Line A served as the primary destination for my early urban explorations. My grandpa and I would spend countless hours riding in the front car, adjacent to the motorman, from which we could observe the signals and track changes. This journey would take us from the beginning to the end of the line in a loop. Occasionally, we would get off at one of the stations to visit one of the numerous parks along the line, which would momentarily divert my attention from the captivating underground experience. Plaza de Mayo, Congreso, Once, and Parque Rivadavia were among the places that brought me joy; where I would swing, feed pigeons, play soccer, and climb trees. However, nothing could compare to the exciting underground rides, which occasionally continued above the ground on the electric train that extends line A to the West, venturing into the suburbs.

It has been fascinating to share this experience with my son Eloy nearly four decades later. He quickly developed a fondness for line A, refusing to ride any other car except the front one. During my field recordings for the piece, he shared numerous rides with me, making many comments along the way. The composition depicts an imaginary journey through the city from his perspective: he embarks on the trip at the tender age of five and reaches the end of the line approaching the age of seven. Recordings from various locations and events occurring along the line (both above and below ground) were meticulously edited and transformed into a sonic landscape that attempts to capture the chaotic energy of this lively part of Buenos Aires.

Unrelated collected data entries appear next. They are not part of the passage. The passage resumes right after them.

@[simp] theorem kept_saveRestore (op : Nat) (kind : ArrKind) (d c : Nat) (s : State) : kept (Sys2Proof.Machine.saveRestore op kind d c s) = kept s :=
  kept_issue _ _ _ _ _ (fun k r w => kept_arrOr _ _ _ _ _ _ _ _ (fun u => by simp))

theorem kept_execAcsv (d c : Nat) (s : State) {tt : State} (h : Sys2Proof.Machine.execAcsv d c s = .next tt) : kept tt = kept s := by
  unfold Sys2Proof.Machine.execAcsv at h
  cases h
  first
  | rfl
  | (simp; done)
  | (repeat' split) <;> first | rfl | (simp_all; done) | grind [= kept_saveRestore]

theorem kept_execAcrs (d c : Nat) (s : State) {tt : State} (h : Sys2Proof.Machine.execAcrs d c s = .next tt) : kept tt = kept s := by
  unfold Sys2Proof.Machine.execAcrs at h
  cases h
  first
  | rfl
  | (simp; done)
  | (repeat' split) <;> first | rfl | (simp_all; done) | grind [= kept_saveRestore]

@[simp] theorem kept_arrayPortCycle (d c : Nat) (s : State) : kept (Sys2Proof.Machine.arrayPortCycle d c s) = kept s := by
  first
  | rfl
  | (unfold Sys2Proof.Machine.arrayPortCycle; first | (simp; done) | (repeat' split) <;> first | rfl | (simp_all; done) | grind [= kept_setCore, = kept_setDie, = kept_tellPos])

theorem kept_execArrayPortCycle (d c : Nat) (s : State) {tt : State} (h : Sys2Proof.Machine.execArrayPortCycle d c s = .next tt) : kept tt = kept s := by
  unfold Sys2Proof.Machine.execArrayPortCycle at h
  cases h
  first
  | rfl
  | (simp; done)
  | (repeat' split) <;> first | rfl | (simp_all; done) | grind [= kept_arrayPortCycle]

@[simp] theorem kept_accUpdateStep (d c : Nat) (mismatch : Bool) (s : State) : kept (Sys2Proof.Machine.accUpdateStep d c mismatch s) = kept s := by
  first
  | rfl
  | (unfold Sys2Proof.Machine.accUpdateStep; first | (simp; done) | (repeat' split) <;> first | rfl | (simp_all; done) | grind [= kept_coreStruck, = kept_setCore, = kept_setDie, = kept_tellPos])

theorem kept_execAccUpdate (d c : Nat) (mismatch : Bool) (s : State) {tt : State} (h : Sys2Proof.Machine.execAccUpdate d c mismatch s = .next tt) : kept tt = kept s := by
  unfold Sys2Proof.Machine.execAccUpdate at h
  cases h
  first
  | rfl
  | (simp; done)
  | (repeat' split) <;> first | rfl | (simp_all; done) | grind [= kept_accUpdateStep]

/-! Machine/VectorUnit -/

@[simp] theorem kept_vecIssue (op : Nat) (d c : Nat) (s : State) (f : VecForm) : kept (Sys2Proof.Machine.vecIssue op d c s f) = kept s := by
  first
  | rfl
  | (unfold Sys2Proof.Machine.vecIssue; first | (simp; done) | (repeat' split) <;> first | rfl | (simp_all; done) | grind [= kept_issue, = kept_endBy, = kept_readRanges, = kept_setCore, = kept_setDie])

theorem kept_execVop (d c : Nat) (s : State) {tt : State} (h : Sys2Proof.Machine.execVop d c s = .next tt) : kept tt = kept s := by
  unfold Sys2Proof.Machine.execVop at h
  cases h
  first
  | rfl
  | (simp; done)
  | (repeat' split) <;> first | rfl | (simp_all; done) | grind [= kept_vecIssue]

theorem kept_execVfma (d c : Nat) (s : State) {tt : State} (h : Sys2Proof.Machine.execVfma d c s = .next tt) : kept tt = kept s := by
  unfold Sys2Proof.Machine.execVfma at h
  cases h
  first
  | rfl
  | (simp; done)
  | (repeat' split) <;> first | rfl | (simp_all; done) | grind [= kept_vecIssue]

theorem kept_execVred (d c : Nat) (s : State) {tt : State} (h : Sys2Proof.Machine.execVred d c s = .next tt) : kept tt = kept s := by
  unfold Sys2Proof.Machine.execVred at h
  cases h
  first
  | rfl
  | (simp; done)
  | (repeat' split) <;> first | rfl | (simp_all; done) | grind [= kept_vecIssue]

theorem kept_execVkeep (d c : Nat) (s : State) {tt : State} (h : Sys2Proof.Machine.execVkeep d c s = .next tt) : kept tt = kept s := by
  unfold Sys2Proof.Machine.execVkeep at h
  cases h
  first
  | rfl
  | (simp; done)
  | (repeat' split) <;> first | rfl | (simp_all; done) | grind [= kept_vecIssue]

@[simp] theorem kept_vecRetire (s : State) (d c : Nat) (x : Die) (k : Core) (r : Run) (o : VecOp) (rest : List VecOp) (reg : Option (Nat × Word64)) : kept (Sys2Proof.Machine.vecRetire s d c x k r o rest reg) = kept s := by
  first
  | rfl
  | (unfold Sys2Proof.Machine.vecRetire; first | (simp; done) | (repeat' split) <;> first | rfl | (simp_all; done) | grind [= kept_tellPos, = kept_setCore, = kept_setDie])

@[simp] theorem kept_vecKeep (s : State) (d c : Nat) (x : Die) (k : Core) (r : Run) (o : VecOp) (rest : List VecOp) : kept (Sys2Proof.Machine.vecKeep s d c x k r o rest) = kept s := by
  first
  | rfl
  | (unfold Sys2Proof.Machine.vecKeep; first | (simp; done) | (repeat' split) <;> first | rfl | (simp_all; done) | grind [= kept_vecRetire])

@[simp] theorem kept_vectorDone (d c : Nat) (s : State) : kept (Sys2Proof.Machine.vectorDone d c s) = kept s := by
  first
  | rfl
  | (unfold Sys2Proof.Machine.vectorDone; first | (simp; done) | (repeat' split) <;> first | rfl | (simp_all; done) | grind [= kept_vecKeep, = kept_vecRetire])

theorem kept_execVectorInstructionDone (d c : Nat) (s : State) {tt : State} (h : Sys2Proof.Machine.execVectorInstructionDone d c s = .next tt) : kept tt = kept s := by
  unfold Sys2Proof.Machine.execVectorInstructionDone at h
  cases h
  first
  | rfl
  | (simp; done)
  | (repeat' split) <;> first | rfl | (simp_all; done) | grind [= kept_vectorDone]

end Sys2Proof.Laws
end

A Line was composed using the Ambisonics Toolkit (ATK) in SuperCollider. The original binaural field recordings were transcoded to Ambisonic format for subsequent image processing. Subsequently, sounds were algorithmically segmented, analyzed, and catalogued employing audio classifiers and clustering techniques. Audio segments underwent digital processing, employing custom algorithms to generate textural transformations and transitions between soundscapes.

I would like to thank Joseph Anderson for his assistance during the mixing and mastering of A Line. Finally, I would like to acknowledge my son Eloy for sharing those wonderful subway trips with me.
 

Denouement (1991) 7:00
Richard Karpen

Denouement was intended to be the final section of my piece Terra Infirma. The very end (the end of this ending) is same in both pieces. I was working on a CD project with some other composers, and I felt that the arc of the procession of pieces could use a brief final statement. I retrieved the unused part that didn’t make it into Terra Infirma from temporary musical purgatory to create a coda for the CD. We’re using it in the concert this evening in a similar way. There’s also a connection with Camera Cantorum. Although the words are not discernible in Denouement, the LPC vocal re-synthesis used to create the chant-like beginning to Denouement was based on a reading of the text that I used quite a few years later in Pericolose, un giorno, bellezze which features prominently in Camera Cantorum.

Denouement was composed in 1992 in Seattle on a NeXT computer for the Centaur CD series, Composers of the Computer Age, which sounds a bit quaint 34 years later!